Vendor income receivable Cost of sales and SG&A expenses are partially offset by various forms of
consideration received from our vendors. This ‘‘vendor income’’ is earned for a variety of vendor-sponsored
programs, such as volume rebates, markdown allowances, promotions and advertising, as well as for our
compliance programs. We establish a receivable for the vendor income that is earned but not yet received.
Based on the agreements in place, this receivable is computed by estimating when we have completed our
performance and the amount earned. The majority of all year-end vendor income receivables are collected
within the following fiscal quarter. Vendor income is described further in Note 4.

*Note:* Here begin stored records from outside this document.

/-! ## Commands of the collector -/

/-- BLOCK_RESET (R571): the reset of an instance that a source has ordered begins at its boundary. -/
def execBlockReset (b : Blk) (inst src : Nat) : State → Host.Outcome State Fault Refusal :=
  run (fun s => match s.resets.find? (fun r => r.blk = b && r.inst == inst && r.src == src && r.due ≤ s.tick) with
    | some r => s.startReset r
    | none => s)

/-- BLOCK_RESET_SETTLE_END (R571). -/
def execBlockResetSettleEnd (b : Blk) (inst : Nat) : State → Host.Outcome State Fault Refusal :=
  run (fun s => match s.shadows.find? (fun x => x.isBlock b inst) with
    | some x => if s.settled b inst x then s.endSettle x else s
    | none => s)

/-- SEVERE_END (R560). -/
def execSevereEnd (src : Nat) : State → Host.Outcome State Fault Refusal :=
  run (fun s => if src < 128 ∧ s.subBoundary src ∧ s.severeOver src then s.endSevere src else s)

/-- FORCE_HOLDOVER_END (R567). -/
def execForceHoldoverEnd (src : Nat) : State → Host.Outcome State Fault Refusal :=
  run (fun s => if src < 128 ∧ s.subBoundary src ∧ s.forceOver src then s.endForce src else s)

/-- The row of a source's collector state is set from the configuration in force with its counts at 0 (R577). -/
def State.fcRestart (s : State) (src : Nat) : State :=
  let s : State := { s with fcSubs := Sp.del s.fcSubs src, recOrd := Sp.del s.recOrd src }
  let s := s.pAll [(atRow K.FC_COUNT src, 0), (atRow K.FC_WINDOW_COUNT src, 0), (atRow K.FC_RECORDS src, 0)]
  (s.setSrcBit K.FC_HELD_LO src false).setSrcBit K.FC_SEVERE_LO src false

/-- COLLECTOR_ECC_ERROR (R577, R578): in M11 no uncorrectable error is repaired. -/
def State.eccError (s : State) (src : Nat) (e : EccError) : State :=
  match e with
  | .singleBit => (s.inc K.FC_ECC_CORRECTED).raiseVal 120 0
  | .oneCopy => if s.mode = 11 then s.askSafe else (s.inc K.FC_ECC_CORRECTED).raiseVal 121 0
  | .bothCopies => if s.mode = 11 then s.askSafe else (s.fcRestart src).askSafe

/-- COLLECTOR_ECC_ERROR (R577). -/
def execCollectorEccError (row : Nat) (e : EccError) : State → Host.Outcome State Fault Refusal :=
  run (fun s => if row < 128 then s.eccError row e else s)

/-- FC_CLEAR (R566): the record is cleared only while it is the one named. -/
def State.fcClearBody (s : State) (arg : Nat) : CmdRes :=
  let src := arg % 128
  let seq := bits arg 63 32
  let r := s.causeRec src
  if Rec.held r ∧ Rec.seq r = seq then
    ((({ s with recOrd := Sp.del s.recOrd src }).setRec src 0).setSrcBit K.FC_HELD_LO src false |>.fcLog 6 src seq s.fn 0 none (Rec.count r)).done
  else (s.inc K.FC_STALE_CLEARS).deny RC.stale

def State.fcClearCmd (s : State) (w : Who) (arg : Nat) : CmdRes := s.call w K.FC_CLEAR arg 1 (fun s => s.fcClearBody arg)

/-- FC_CLEAR (R566). -/
def execFcClear (who : Who) (arg : Nat) : State → Host.Outcome State Fault Refusal :=
  run (fun s => s.command (fun s => s.fcClearCmd who arg))

/-- FC_DEGRADE_CLEAR clears REACTION of REPLACE_REASON (R579, R585). -/
def State.fcDegradeClearCmd (s : State) (w : Who) (arg : Nat) : CmdRes :=
  s.call w K.FC_DEGRADE_CLEAR arg 3 (fun s => (s.clearReplace 12).done)

/-- FC_DEGRADE_CLEAR (R579). -/
def execFcDegradeClear (who : Who) : State → Host.Outcome State Fault Refusal :=
  run (fun s => s.command (fun s => s.fcDegradeClearCmd who 0))

/-- SIGNER_FAULT (R558): the Epoch signer or the handshake signer fails its self-check. -/
def execSignerFault : State → Host.Outcome State Fault Refusal := run (fun s => s.raiseVal 119 0)

/-! ## Pins (R579, R583, R601) -/

/-- IRQ_N: asserted while a held record of a source in FC_IRQ_MASK has taken NOTIFY or more. -/
def State.irqAsserted (s : State) : Bool :=
  (List.range 128).any (fun e => Rec.held (s.causeRec e) && 2 ≤ Rec.reaction (s.causeRec e) && s.srcBit K.FC_IRQ_MASK_LO e)
/-- ALARM_N: asserted while a severe source has DEGRADE, FORCE_HOLDOVER or SAFE as its severe reaction. -/
def State.alarmAsserted (s : State) : Bool := (List.range 128).any (fun e => s.isSevere e && 5 ≤ Fc.severe (s.fcRow e))
/-- REPLACE_N: asserted while REPLACE_REASON is nonzero. -/
def State.replaceAsserted (s : State) : Bool := s.g K.REPLACE_REASON != 0
/-- SAFE_N: low in M10, and while the device is in M0 or M1. -/
def State.safeAsserted (s : State) : Bool := s.mode == 10 || s.mode ≤ 1

/-! ## Delivery (R510, R582, R584) -/

/-- The log entries of some groups from one position on, at most n of them, and the position after the last one seen. -/
def State.logFrom (s : State) (groups n : Nat) : Nat → Nat → List Nat × Nat
  | 0, pos => ([], pos)
  | f + 1, pos =>
    if n = 0 ∨ s.g K.FC_LOG_HEAD ≤ pos then ([], pos)
    else
      let r := s.g (atRow K.FC_LOG (pos % 1024))
      if bit groups (bits r 31 29) then
        (let x := State.logFrom s groups (n - 1) f (pos + 1)
         (r :: x.1, x.2))
      else State.logFrom s groups n f (pos + 1)
  termination_by structural f => f

/-- EVENT messages on the open channels whose principal subscribes (R584): at most 30 records in one message of a frame. -/
def State.wopEvents (s : State) : State :=
  s.chans.foldl (fun (s : State) p =>
    let c := p.2
    let subs := s.g (atRow K.FC_WOP_SUBS c.row)
    let head := s.g K.FC_LOG_HEAD
    if subs = 0 then { s with chans := Sp.ins s.chans p.1 { c with logPos := head } }
    else
      let x := s.logFrom subs 30 1024 (max c.logPos (head - 1024))
      if x.1.isEmpty then { s with chans := Sp.ins s.chans p.1 { c with logPos := x.2 } }
      else ({ s with chans := Sp.ins s.chans p.1 { c with logPos := x.2, ctrOut := c.ctrOut + 1 } }).emit (.eventMsg p.1 x.1)) s

/-- EVENT frames to the subscribed fabric addresses (R510): at most 32 records in one frame; a stale row sends nothing. -/
def State.fabricEvents (s : State) : State :=
  s.each (List.range 8) (fun s r =>
    let row := s.g (atRow K.FAB_EVT_SUBS r)
    let head := s.g K.FC_LOG_HEAD
    let pos := (Sp.find s.host.subPos r).getD head
    let at_ := fun (s : State) n => { s with host := { s.host with subPos := Sp.ins s.host.subPos r n } }
    if bit row 63 then
      let x := s.logFrom (row % 256) 32 1024 (max pos (head - 1024))
      let a := bits row 59 48
      if x.1.isEmpty then at_ s x.2
      else if a = s.g K.FAB_ADDR ∧ s.g K.FAB_ADDR_GEN = bits row 47 40 then at_ s x.2
      else if s.routeGen a = bits row 47 40 ∧ s.hopsTo a < 16 then
        let f : MgmtFrame :=
          { (default : MgmtFrame) with
            event := true, dst := a, dstGen := bits row 47 40, src := s.g K.FAB_ADDR, srcGen := s.g K.FAB_ADDR_GEN }
        (at_ s x.2).handOver (s.routeLink a) (.fabricEvent (s.routeLink a) f x.1)
      else (at_ s x.2).inc K.FAB_STALE
    else at_ s head)

/-- The MSI-X messages due: each unmasked pending vector sends one (R582). -/
def State.msixSend (s : State) : State :=
  let go := bitList 128 s.msixPend |>.filter (fun v => !bit s.msixMask v)
  go.foldl (fun (s : State) v => ({ s with msixPend := setBit s.msixPend v false }).emit (.msix v)) s

/-- MSIX_UNMASK (R582): a pending vector sends at once. -/
def execMsixUnmask (vec : Nat) : State → Host.Outcome State Fault Refusal :=
  run (fun s => if vec < 128 then State.msixSend { s with msixMask := setBit s.msixMask vec false } else s)

end Sys2Proof.Machine
end

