-- ==== Sys2Proof/Machine/Load.lean ====
section
/-! DEFINITION. Reset and LOAD: entry to M0, reset release, firmware, calibration set, tables and sweep (R592 to R598, R281, R457, R460,
R518, R627, R629, R643, R654). -/

namespace Sys2Proof.Machine

/-! ## M0 RESET (R592, R593) -/

/-- What a reset keeps of the dictionary: the configuration of the security index, and the write counts of the NVM (R518). -/
def keptObject (k : Nat) : Bool :=
  (keyIndex k == 0xC000 && ((2 ≤ keySub k && keySub k ≤ 6) || keySub k == keySub K.WOP_IDLE)) || atObj k == K.NVM_SLOT_WRITES

/-- What the NVM holds: a store under way leaves a set without its marker (R643). -/
def State.nvmLeft (s : State) : Sp NvmSet :=
  match s.store with
  | some (slot :: _, set) => Sp.ins s.nvm slot { set with good := false }
  | _ => s.nvm

/-- The device is in M0: objects at their defaults, NVM and flash kept, nothing else. `causes` are what holds it there. -/
def State.toReset (s : State) (causes : Nat) : State :=
  { State.reset with
    free := s.free
    od := s.od.filter (fun p => keptObject p.1)
    m0Causes := causes
    nvm := s.nvmLeft
    nvmBoot := s.nvmBoot
    host := { flash := s.host.flash, jtag := s.host.jtag } }

/-- POWER_ON (R592): the test access port powers up in Test-Logic-Reset. -/
def execPowerOn : State → Host.Outcome State Fault Refusal :=
  runAny (fun s => ({ s with host := { s.host with jtag := 8 } }).toReset 1)

/-- SUPPLY_BELOW_THRESHOLD (R643) of VDD, VDDA, VDDIO or VDDH; VDDO takes no part. -/
def execSupplyBelowThreshold (rail : Nat) : State → Host.Outcome State Fault Refusal :=
  runAny (fun s => if rail < 4 then s.toReset (setBit s.m0Causes 0 true) else s)

/-- RESET_N_LOW (R592). -/
def execResetNLow : State → Host.Outcome State Fault Refusal :=
  runAny (fun s => s.toReset (setBit s.m0Causes 1 true))

/-- THERMAL_SHUTDOWN (R654): a sensor at 125 °C or more for 16 consecutive frames. -/
def execThermalShutdown : State → Host.Outcome State Fault Refusal :=
  run (fun s => if 16 ≤ s.hotFrames then s.toReset (setBit s.m0Causes 2 true) else s)

/-- JTAG_INSTRUCTION_LOAD (R629): any instruction but BYPASS, IDCODE and SAMPLE/PRELOAD puts the device in M0. -/
def execJtagInstructionLoad (ir : Nat) : State → Host.Outcome State Fault Refusal :=
  runAny (fun s =>
    let s : State := { s with host := { s.host with jtag := ir } }
    if ir = 1 then s.emit (.idCode 0x17264A2B)
    else if ir ≤ 2 then s else s.toReset (setBit s.m0Causes 3 true))

/-- JTAG_TEST_LOGIC_RESET (R629). -/
def execJtagTestLogicReset : State → Host.Outcome State Fault Refusal :=
  runAny (fun s => { s with host := { s.host with jtag := 8 }, m0Causes := setBit s.m0Causes 3 false })

/-! ## Reset release (R594) -/

/-- Reset release: M1, the timescale counts from zero on the on-die oscillator, LOSC is measured (R328), the image slots are read (R627). -/
def State.toLoad (s : State) (losc : Nat) : State :=
  let s : State := { s with m0Causes := 0, clock := .onDie, tick := 0 }
  let s := (s.takeMode 1 0).p K.ETH_MAC (ofLe (Config.madeBytes K.ETH_MAC) % 2 ^ 48)
  let s := ((s.showSlot 0 false).showSlot 1 false).lifeFrame
  if 1 ≤ losc ∧ losc ≤ 3 then s.loscMeasured losc else s.loscGone

/-- RESET_RELEASE (R594, R629, R654): RESET_N is high and the supplies are good; neither temperature nor a test instruction holds M0. -/
def execResetRelease (losc : Nat) : State → Host.Outcome State Fault Refusal :=
  runAny (fun s => if s.mode = 0 ∧ !bit s.m0Causes 2 ∧ !bit s.m0Causes 3 then s.toLoad losc else s)

/-- THERMAL_RECOVERY (R654): every sensor reads below 100 °C. With nothing else to hold M0 the device proceeds as at reset release, with
whatever it then finds of LOSC. -/
def execThermalRecovery : State → Host.Outcome State Fault Refusal :=
  runAny (fun s =>
    if s.mode = 0 ∧ bit s.m0Causes 2 then
      let s : State := { s with m0Causes := setBit s.m0Causes 2 false }
      if s.m0Causes = 0 then s.fresh.2.toLoad (s.fresh.1 % 4) else s
    else s)

/-! ## The calibration set (R281, R460) -/

/-- The factory copy as a set with sequence number 0: the cores it covers and every pad's factory anchors (R460). -/
def factorySet : NvmSet where
  good := Config.factoryGood
  seq := 0
  objs := ((List.range 72).filter Config.factoryCovers).flatMap (fun c =>
      [K.CORE_REF c, K.IP_INL_A c, K.IP_INL_B c, K.IP_TEMP_CAL c, K.CORE_CAL_COUNT c, K.CORE_CAL_FN c].map (fun k => (k, Config.factoryObject k))
        ++ [(K.IP_CAL_UNC c, min 5 (Config.factoryObject (K.IP_CAL_UNC c)))])
    ++ (List.range 64).flatMap (fun c =>
      [K.ANC_OWN c, K.ANC_SPARE c].map (fun k => (k, Config.factoryObject k))
        ++ [K.ANC_OWN_UNC c, K.ANC_SPARE_UNC c].map (fun k => (k, min 4 (Config.factoryObject k))) ++ [(K.ANC_SOURCE c, 1)])
    ++ [K.CAL_COUNT, K.CAL_TIME].map (fun k => (k, Config.factoryObject k))
  corr := ((List.range (72 * 512)).filter (fun i => Config.factoryCovers (i / 512))).foldl (fun m i => Sp.set (fun _ => 0) m i (Config.factoryEntry i).toInt) []
  base := (List.range 64).foldl (fun m c => Sp.set (fun _ => 0) m c (Config.factoryBaseline c)) []

/-- The valid set with the highest sequence number, of the 32 slots. -/
def bestSet (m : Sp NvmSet) : Option (Nat × NvmSet) :=
  m.foldl (fun b p => if !p.2.good then b else match b with
    | some x => if x.2.seq < p.2.seq then some p else b
    | none => some p) none

/-- The set LOAD takes: the best slot, else the factory copy (slot 32). -/
def State.chosenSet (s : State) : Option (Nat × NvmSet) :=
  match bestSet s.nvm with
  | some x => some x
  | none => if Config.factoryGood then some (32, factorySet) else none

/-- The objects of a set that belong to no core's tables. -/
def padKey (k : Nat) : Bool :=
  k == K.CAL_COUNT || k == K.CAL_TIME || (List.range 64).any (fun c => k == K.ANC_OWN c || k == K.ANC_OWN_UNC c || k == K.ANC_SPARE c || k == K.ANC_SPARE_UNC c || k == K.ANC_SOURCE c)

/-- R460: the set is selected, its anchors and baselines are taken. Without one every anchor is 0 with unknown uncertainty. -/
def State.selectSet (s : State) : State :=
  let bad := (s.nvm.filter (fun p => !p.2.good)).length
  let s := s.p K.NVM_BOOT_REJECTED bad
  let s := if bad = 0 then s else s.raiseDet 94 0 0
  match s.chosenSet with
  | some (slot, set) =>
    let s : State := { s with baseline := set.base, host := { s.host with bootSet := some (slot, set) } }
    s.pAll ([(K.NVM_SET_BANK, slot / 16), (K.NVM_SET_SLOT, slot % 16), (K.CAL_SEQ, set.seq)] ++ set.objs.filter (fun p => padKey p.1))
  | none =>
    let s : State := { s with host := { s.host with loaded := List.range 72 } }
    s.pAll ((K.NVM_SET_BANK, 255) :: (List.range 64).flatMap (fun c => [(K.ANC_OWN_UNC c, unknownBound), (K.ANC_SPARE_UNC c, unknownBound)]))

/-- The objects of a core that a set carries. -/
def coreKeys (c : Nat) : List Nat :=
  [K.CORE_REF c, K.IP_INL_A c, K.IP_INL_B c, K.IP_CAL_UNC c, K.IP_TEMP_CAL c, K.CORE_CAL_COUNT c, K.CORE_CAL_FN c]

/-- The tables of one core are loaded (R281): a core that the set covers is READY (R118), unless it is in FAULT, which a load does not end (R128). -/
def State.loadCore (s : State) (set : NvmSet) (c : Nat) : State :=
  let mine := set.objs.filter (fun p => (coreKeys c).contains p.1)
  let covered := mine.any (fun p => p.1 == K.IP_CAL_UNC c && decide (p.2 < 250))
  let s : State := { s with host := { s.host with loaded := s.host.loaded ++ [c] } }
  let s := s.p (K.IP_TABLE_SEQ c) set.seq
  if covered then
    ((s.setEntries c ((List.range 512).map (fun i => Sp.get (fun _ => 0) set.corr (c * 512 + i)))).pAll mine).p (K.IP_STATE c)
      (if s.g (K.IP_STATE c) = 2 then 2 else 0)
  else s

/-- TABLE_LOAD_COMPLETE (R281) of a core. -/
def execTableLoadComplete (core : Nat) : State → Host.Outcome State Fault Refusal :=
  run (fun s =>
    match s.host.bootSet with
    | some (_, set) => if s.mode = 1 ∧ core < 72 ∧ !s.host.loaded.contains core then s.loadCore set core else s
    | none => s)

/-! ## Firmware (R595, R627) -/

/-- The image slot that LOAD checks next: the higher VERSION first, slot 0 first when they are equal. -/
def State.nextImage (s : State) : Option Nat :=
  (if s.imageVersion 0 < s.imageVersion 1 then [1, 0] else [0, 1]).find? (fun i => !s.host.fwTried.contains i)

/-- An image runs: BOOT advances and the calibration set is selected (R595 steps 1, 3 and 4). -/
def State.imageRuns (s : State) (slot : Nat) : State :=
  let boot := (s.nvmBoot + 1) % 2 ^ 32
  let s : State := { s with nvmBoot := boot, host := { s.host with fwSlot := some slot } }
  ((s.showSlot slot true).pAll [(K.ID_FW_VERSION, s.imageVersion slot), (K.ER_BOOT, boot), (K.ID_BOOT, boot)]).selectSet

/-- An image is rejected: EV118; when none is left, M10 follows (R589). -/
def State.imageRejected (s : State) (slot : Nat) : State :=
  let s : State := { s with host := { s.host with fwTried := s.host.fwTried ++ [slot] } }
  let s := (s.showSlot slot false).raiseVal 118 (Config.causeWord 118 slot 0)
  if s.nextImage.isNone then s.askMode 10 5 0 else s

/-- FIRMWARE_CHECK_COMPLETE (R595): what the read and the check of the image found. -/
def execFirmwareCheckComplete (slot : Nat) (pass : Bool) : State → Host.Outcome State Fault Refusal :=
  run (fun s =>
    if s.mode = 1 ∧ s.host.fwSlot.isNone ∧ s.nextImage = some slot then (if pass then s.imageRuns slot else s.imageRejected slot) else s)

/-! ## The sweep (R457, R596) -/

/-- All tables are loaded. -/
def State.tablesLoaded (s : State) : Bool := s.host.fwSlot.isSome && s.host.loaded.length == 72

/-- 35 ms after reset release, in frames (R596). -/
def sweepLatest : Nat := 43750

/-- LOAD at a boundary: the sweep begins when it can, on the Spindle (R595, R596); a loss of lock ends it. -/
def State.loadFrame (s : State) : State :=
  if s.mode ≠ 1 ∨ s.host.swept then s
  else match s.host.sweepAt with
    | none =>
      if s.tablesLoaded ∧ s.g K.SPN_STATE = 2 ∧ s.tick ≤ sweepLatest then
        { s.p K.SPN_ON_BYP 0 with clock := .spindle, host := { s.host with sweepAt := some s.tick } }
      else s
    | some _ =>
      if s.g K.SPN_STATE = 2 then s else { s with host := { s.host with sweepAt := none } }

/-- The steps of LOAD are over (R595 step 6, R435): the clocks move to BYP, and the cores still UNCALIBRATED ask for calibration. -/
def State.loadEnds (s : State) : State :=
  let s : State := { s with host := { s.host with swept := true } }
  let s := s.each (instances 72 (fun c => s.g (K.IP_STATE c) == 3)) (fun s c => s.wantCal c 1)
  if s.g K.BYP_STATE = 2 then s.loadOnByp else s

/-- VERIFY on a core (R457, R596). -/
def State.deviates (s : State) (c : Nat) : State := (s.wantCal c 3).raiseCal 87 (bankOf c) c

/-- The result of the sweep on one core: a deviation over the limit or a failed block sets VERIFY (R457). Which check a block failed is
left open (R434). -/
def State.swept1 (s : State) (d : Nat × Nat × Bool) : State :=
  if s.g (K.IP_STATE d.1) = 3 ∨ 72 ≤ d.1 then s
  else
    if d.2.2 then (s.fresh.2.blockFails (bankOf d.1) (s.fresh.1 % 5 + 1) 2 d.1).deviates d.1
    else
      let s := s.p (K.CORE_VERIFY_DEV d.1) d.2.1
      if s.g K.CAL_VERIFY_LIMIT < d.2.1 then s.deviates d.1 else s

/-- VERIFY_SWEEP (R457): 9,216 frames after it began; it says what it found of every core that it compares. -/
def execVerifySweep (devs : List (Nat × Nat × Bool)) : State → Host.Outcome State Fault Refusal :=
  run (fun s =>
    if s.mode = 1 ∧ !s.host.swept ∧ s.host.sweepAt.any (fun t => t + 9216 ≤ s.tick)
        ∧ (List.range 72).all (fun c => s.g (K.IP_STATE c) == 3 || devs.any (fun d => d.1 == c)) then
      (devs.foldl State.swept1 s).loadEnds
    else s)

/-- VERIFY_SWEEP_SKIPPED (R596): the sweep could not begin in 35 ms. -/
def execVerifySweepSkipped : State → Host.Outcome State Fault Refusal :=
  run (fun s =>
    if s.mode = 1 ∧ !s.host.swept ∧ s.host.sweepAt.isNone ∧ s.tablesLoaded ∧ sweepLatest < s.tick then
      (s.each (instances 72 (fun c => s.g (K.IP_STATE c) != 3)) State.deviates).loadEnds
    else s)

end Sys2Proof.Machine
end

Allowance for doubtful accounts When receivables are recorded, we recognize an allowance for doubtful
accounts in an amount equal to anticipated future write-offs. This allowance includes provisions for
uncollectible finance charges and other credit-related fees. We estimate future write-offs based on historical
experience of delinquencies, risk scores, aging trends and industry risk trends. Substantially all accounts
continue to accrue finance charges until they are written off. Accounts are automatically written off when they
become 180 days past due. Management believes the allowance for doubtful accounts is adequate to cover
anticipated losses in our credit card accounts receivable under current conditions; however, unexpected,
significant deterioration in any of the factors mentioned above or in general economic conditions could
materially change these expectations. We believe that the allowance recorded at January 31, 2009 is sufficient
to cover currently anticipated losses. Credit card receivables are described in Note 10.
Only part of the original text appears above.